Automated recovery techniques
- Prefer fail gracefully: the users don't notice that the a failure happened and preserve the uncommit works.
- If possible remove/recover the fail condition before retry/restart.
- Provide tools for manually trigger the recovery (just in case that the automatic mechanism/detection doesn't work)
- Provide transparency of numbers of transactions in each state (e.g. done, pending, fail, retry). Some software persist the current transactions in the file/database so that the transaction can be recovered after crash (e.g. Weblogic transaction log or Oracle redo log).
- How easy a system recover with wrong data (e.g. should I reboot the whole system or rebuild the database schema or if it has self-recovery/fail-over capabilities). Can the system recognize and clean the wrong data or move the wrong data to the error queue.

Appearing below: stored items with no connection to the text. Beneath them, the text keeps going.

-- ==== Sys2Proof/Decode.lean ====
section
/-!
DEFINITION. The command a word spells by the opcode table's bits. No row of spec/opcode_table.json gives bits, so no
word spells a command (log 23).
-/

namespace Sys2Proof

/-- The command that `nbits` bits `w` spell by the table: none, since the table gives no row any bits. -/
def decodeTableWord (_nbits _w : Nat) : Option Instr := none

end Sys2Proof
end

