/-- Demand begins (R153, R154). -/
def demandBegins (s : State) : State :=
  match s.mt.motor with
  | .stopped => startMotor s
  | .starting => s
  | .running => { s with mt.hold := none }
  | .faulted => s

/-- Demand ends (R153, R154, R155). -/
def demandEnds (s : State) : State :=
  match s.mt.motor with
  | .stopped => s
  | .starting => s
  | .running => { s with mt.hold := some (holdFull s) }
  | .faulted => s

/-- The PU and TU report their demands (R152). -/
def reportDemands (s : State) : State :=
  { s with
    mt.printerDemand := printerDemandNow s
    mt.punchDemand := punchDemandNow s
    mt.readerDemand := readerDemandNow s }

/-- The demands are reported, and the MT acts on their combination beginning or ending (R152, log 11). -/
def refreshDemand (s : State) : State :=
  match demandHeld s.mt, demandHeld (reportDemands s).mt with
  | false, true => demandBegins (reportDemands s)
  | true, false => demandEnds (reportDemands s)
  | _, _ => reportDemands s

/-- What follows every act: the CM forms the TEXT it now may (R45, R79, log 7), and the demands are reported (log 11).
Before the load ends there is neither (R49, R152). -/
def settle (s : State) : State := if loaded s then refreshDemand (formText s) else s

/-- The outcome of a command that acts. -/
def acted (s : State) : Result := .next (settle s)

/-- The outcome of a command whose event cannot occur in the present state: nothing changes (log 2). -/
def unmoved (s : State) : Result := .next s

/-- A command that acts where its event can occur. -/
def actIf (can : Bool) (f : State → State) (s : State) : Result := if can then acted (f s) else unmoved s

/-- A timer's expiry: the time it had left passes, and then it acts (log 1). -/
def expire (timer : Option Tick) (can : Bool) (f : State → State) (s : State) : Result :=
  match timer with
  | some left => actIf can (fun x => f (elapse left x)) s
  | none => unmoved s

/-! ### The printer's operations (R121, R122, R125, R130, R131) -/

/-- The throttle after a change of the heat count (R131). -/
def throttleFor (heat : Nat) (on : Bool) : Bool := if on then !(heat ≤ 400) else 600 ≤ heat

/-- The heat a STRIKE adds, held at 1000 (R130, R131). -/
def heatUp (p : PrintUnit) : PrintUnit :=
  let h := min 1000 (p.heat + 10)
  { p with heat := h, throttle := throttleFor h p.throttle }

/-- The heat an expiry of the heat timer takes away (R130, R131). -/
def heatDown (p : PrintUnit) : PrintUnit :=
  let h := p.heat - 6
  { p with heat := h, throttle := throttleFor h p.throttle }

/-- The column after a STRIKE or SPACE (R122). -/
def advance (width : Nat) (column : Option Nat) : Option Nat :=
  match column with
  | some c => some (if c < width then c + 1 else c)
  | none => none

/-- The duration of a CR; an UNKNOWN column is reckoned as W (R121, R123). -/
def crTime (width : Nat) (column : Option Nat) : Tick := ms (60 + 3 * (column.getD width - 1))

/-- The column when a CR has started: an UNKNOWN one stays so until the CR completes (R122, R123). -/
def crColumn (column : Option Nat) : Option Nat :=
  match column with
  | some _ => some 1
  | none => none

/-- A printer operation starts: its duration and its effect at start (R121). The STRIKE's duration is by the throttle
before its own heat (log 8). -/
def startPrintOp (op : PrintOp) (s : State) : State :=
  let w := s.cl.config.width
  let p := s.pu
  match op with
  | .strike =>
    let started := { p with op := some op, opLeft := if p.throttle then ms 200 else ms 100, column := advance w p.column }
    { s with pu := heatUp started }
  | .shift c => { s with pu := { p with op := some op, opLeft := ms 100, shift := some c } }
  | .space =>
    { s with pu :=
        { p with
          op := some op
          opLeft := ms 100
          column := advance w p.column
          shift := if unshift s then some .ltrs else p.shift } }
  | .lf => { s with pu := { p with op := some op, opLeft := ms 100 } }
  | .bell => bellPulse .printer { s with pu := { p with op := some op, opLeft := ms 100 } }
  | .cr => { s with pu := { p with op := some op, opLeft := crTime w p.column, column := crColumn p.column } }
  | .crLf =>
    { s with pu :=
        { p with op := some op, opLeft := max (crTime w p.column) (ms 100), column := crColumn p.column } }

/-- The work in hand goes on with its next operation, where the printer may start one and does none (R121, R123). -/
def nextPrintOp (s : State) : State :=
  match s.pu.op, s.pu.work with
  | none, some w =>
    match w.todo with
    | op :: rest => if printerOperable s then startPrintOp op { s with pu.work := some { w with todo := rest } } else s
    | [] => { s with pu.work := none }
  | _, _ => s

/-- What last operation holds after an operation: a pair leaves LF (R121, R124). -/
def lastOpOf (op : PrintOp) : PrintOp := if op = .crLf then .lf else op

/-- The operation moves the carriage to column 1 at its completion, where the column was UNKNOWN (R123). -/
def isReturn (op : PrintOp) : Bool := op = .cr || op = .crLf

/-- An operation completes (R121), and the next one of the work in hand starts. -/
def finishPrintOp (op : PrintOp) (s : State) : State :=
  nextPrintOp
    { s with
      pu.op := none
      pu.opLeft := 0
      pu.lastOp := some (lastOpOf op)
      pu.column := if isReturn op && s.pu.column = none then some 1 else s.pu.column }

/-! ### Taking a cell (R123, R125 to R127) -/

/-- The origin a cell is printed under (R126). -/
def printOrigin (src : Source) (o : Origin) : PrintOrigin :=
  match src, o with
  | .cursor, _ => .file
  | .queue, .line => .line
  | .queue, .keyboard => .keyboard
  | .queue, .reader => .reader
  | .queue, .notice => .notice

/-- The column is known to be above 1 (R126, R127). -/
def aboveOne (column : Option Nat) : Bool :=
  match column with
  | some c => 1 < c
  | none => false

/-- The character's own operation (R118). -/
def ownOp : Resolved → PrintOp
  | .letter _ => .strike
  | .figure _ => .strike
  | .bell => .bell
  | .space => .space
  | .cr => .cr
  | .lf => .lf

/-- The SHIFT the generator needs first, if any (R125). -/
def shiftFirst (shift : Option Case) (r : Resolved) : List PrintOp :=
  match Resolved.caseNeeded r with
  | some k => if shift = some k then [] else [.shift k]
  | none => []

/-- The character moves the carriage, so that it wraps at W: a LETTER, a FIGURE or a SPACE (R122). -/
def moves (r : Resolved) : Bool := ownOp r = .strike || ownOp r = .space

/-- Items 3 to 5 of R123: the first CR where the column is UNKNOWN, the SHIFT, and the operation itself. -/
def lastItems (shift : Option Case) (column : Option Nat) (r : Resolved) : List PrintOp :=
  match column, r with
  | none, .cr => [.cr]
  | none, .lf => [.crLf]
  | none, _ => .cr :: shiftFirst shift r ++ [ownOp r]
  | some _, _ => shiftFirst shift r ++ [ownOp r]

/-- Origin separation is due for a character (R126). -/
def separates (s : State) (o : PrintOrigin) : Bool :=
  s.cl.config.originSeparation && s.pu.lastOrigin ≠ none && s.pu.lastOrigin ≠ some o && aboveOne s.pu.column

/-- The operations a cell needs, in the order they are acted (R123, R126, R127). -/
def opsFor (s : State) (src : Source) (c : Cell) : List PrintOp :=
  match c with
  | .boundary .start _ => if s.cl.config.originSeparation && aboveOne s.pu.column then [.crLf] else []
  | .boundary .finish _ => []
  | .character r o =>
    let sep := separates s (printOrigin src o)
    let col1 := if sep then some 1 else s.pu.column
    let wraps : Bool := s.cl.config.wrap && moves r && col1 = some s.cl.config.width
    let col2 := if wraps then some 1 else col1
    (if sep then [.crLf] else []) ++ (if wraps then [.crLf] else []) ++ lastItems s.pu.shift col2 r

/-- The last origin after a cell is taken (R126). -/
def originAfter (src : Source) (c : Cell) (last : Option PrintOrigin) : Option PrintOrigin :=
  match c with
  | .character _ o => some (printOrigin src o)
  | .boundary _ _ => last

/-- A cell is an LF (R123, R124). -/
def isLf (c : Cell) : Bool :=
  match c with
  | .character .lf _ => true
  | _ => false

/-- A CR alone is in progress: nothing of the work in hand comes after it (R123, log 9). -/
def crAlone (p : PrintUnit) : Bool :=
  p.op = some .cr &&
    match p.work with
    | some w => w.todo.isEmpty
    | none => true

/-- What the ready printer takes; none where it is not ready, or nothing is offered (R123, R128). -/
def printerTakes (s : State) : Option (Source × Cell) :=
  if printerOperable s then
    match choose s with
    | some (src, c) =>
      if (s.pu.op = none ∧ s.pu.work = none) ∨ (crAlone s.pu ∧ isLf c) then some (src, c) else none
    | none => none
  else none

/-- A taken cell becomes the work in hand and its first operation starts; an LF joins a CR in progress (R123, R124). -/
def beginWork (src : Source) (c : Cell) (s : State) : State :=
  let s1 := { s with pu.source := src, pu.lastOrigin := originAfter src c s.pu.lastOrigin }
  if crAlone s.pu then
    { s1 with
      pu.op := some .crLf
      pu.opLeft := max s.pu.opLeft (ms 100)
      pu.work := some ⟨c, src, false, []⟩ }
  else
    match opsFor s src c with
    | op :: rest => startPrintOp op { s1 with pu.work := some ⟨c, src, false, rest⟩ }
    | [] => s1

/-- The cursor moves past the cell the PU takes (R128, R172). -/
def advanceCursor (s : State) : State :=
  { s with au.cursor := s.au.cursor.map fun c => { c with offset := c.offset + 1 } }

/-- The PU takes a cell: it becomes the work in hand, and leaves PRINT or is passed by the cursor in the same act,
which may end the cursor (R123, R173). -/
def takePrintCell (src : Source) (c : Cell) (s : State) : State :=
  match src with
  | .queue => removeHead .print (beginWork src c s)
  | .cursor => finishCursor (advanceCursor (beginWork src c s))

/-! ### Availability reports (R120, R138) -/

/-- The PU reports a change of its availability: the CM tests the flow levels where PRINT is in the route, and the AU
abandons the cursor or makes its tests (R120, R172, R175, R176). -/
def printerChange (was : Bool) (s : State) : State :=
  if printerAvailable s = was then s
  else
    let s1 := if s.cm.call.route.print then flowTest s else s
    if was then abandonCursor s1 else auTests s1

/-- The TU reports a change of punch availability (R138). -/
def punchChange (was : Bool) (s : State) : State :=
  if punchAvailable s = was then s
  else if s.cm.call.route.punch then flowTest s else s

/-! ### The punch (R136 to R142) -/

/-- The codes a cell needs (R139). -/
def punchCodes (s : State) (c : Cell) : List Code :=
  match c with
  | .character r _ => (generate (unshift s) s.tu.punchShift r).1
  | .boundary .start _ => List.replicate 6 0 ++ [31]
  | .boundary .finish _ => List.replicate 6 0

/-- The punch shift when the operation for a code has started (R139). -/
def punchShiftAfter (unshiftOn : Bool) (c : Code) (k : Option Case) : Option Case :=
  if c = 31 then some .ltrs
  else if c = 30 then some .figs
  else if c = 16 ∧ unshiftOn then some .ltrs
  else k

/-- A PUNCH operation starts (R136, R139). -/
def startPunchOp (c : Code) (s : State) : State :=
  { s with
    tu.punchOp := some c
    tu.punchLeft := ms 100
    tu.punchShift := punchShiftAfter (unshift s) c s.tu.punchShift }

/-- The punch's work in hand goes on with its next code, where the punch may start one and does none (R139, R141). -/
def nextPunchOp (s : State) : State :=
  match s.tu.punchOp, s.tu.punchWork with
  | none, some w =>
    match w.todo with
    | c :: rest => if punchOperable s then startPunchOp c { s with tu.punchWork := some { w with todo := rest } } else s
    | [] => { s with tu.punchWork := none }
  | _, _ => s

/-- A PUNCH operation completes (R136). -/
def finishPunchOp (s : State) : State := nextPunchOp { s with tu.punchOp := none, tu.punchLeft := 0 }

/-- What the ready punch takes (R139). -/
def punchTakes (s : State) : Option Cell :=
  if punchOperable s && s.tu.punchOp = none && s.tu.punchWork = none then s.cs.headCell .punch else none

/-- The punch takes a cell (R139). -/
def takePunchCell (c : Cell) (s : State) : State :=
  removeHead .punch (nextPunchOp { s with tu.punchWork := some ⟨c, punchCodes s c⟩ })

If I restart the system does the system will repeat the same problems to the error data haven't being clean up from the inputs/database?
- Fail over (can be the server or the client side): self clean up and restart
- If the client/server need to restart: how to reconnect & relogin preferable without requiring intervention from the user (e.g. using SSO token).
- If the other side of conversation is restart: how to detect that a restart happened, how to restart/redo the transactions (while maintaining data integration e.g. to avoid double requests), how to reestablished the conversation, how to recover session data.
- Know which states should be cleaned up and which states can be preserved to speed-up the restart process & to preserve the uncommit works.
- Gather as much information as possible about the failure condition (e.g. states that cause failure, resources that not responding) useful especially for memory related problems. Save this in protected logs file instead of displaying this information in GUI / blue screen (to avoid information gathering by attackers).
- Enable the resource to reuse port/connection to avoid "address already in use" error in case of reconnect.
- Check application heartbeat: the process might stuck is it hasn't back to he main loop / listening state , thus you might need to kill the process or restart.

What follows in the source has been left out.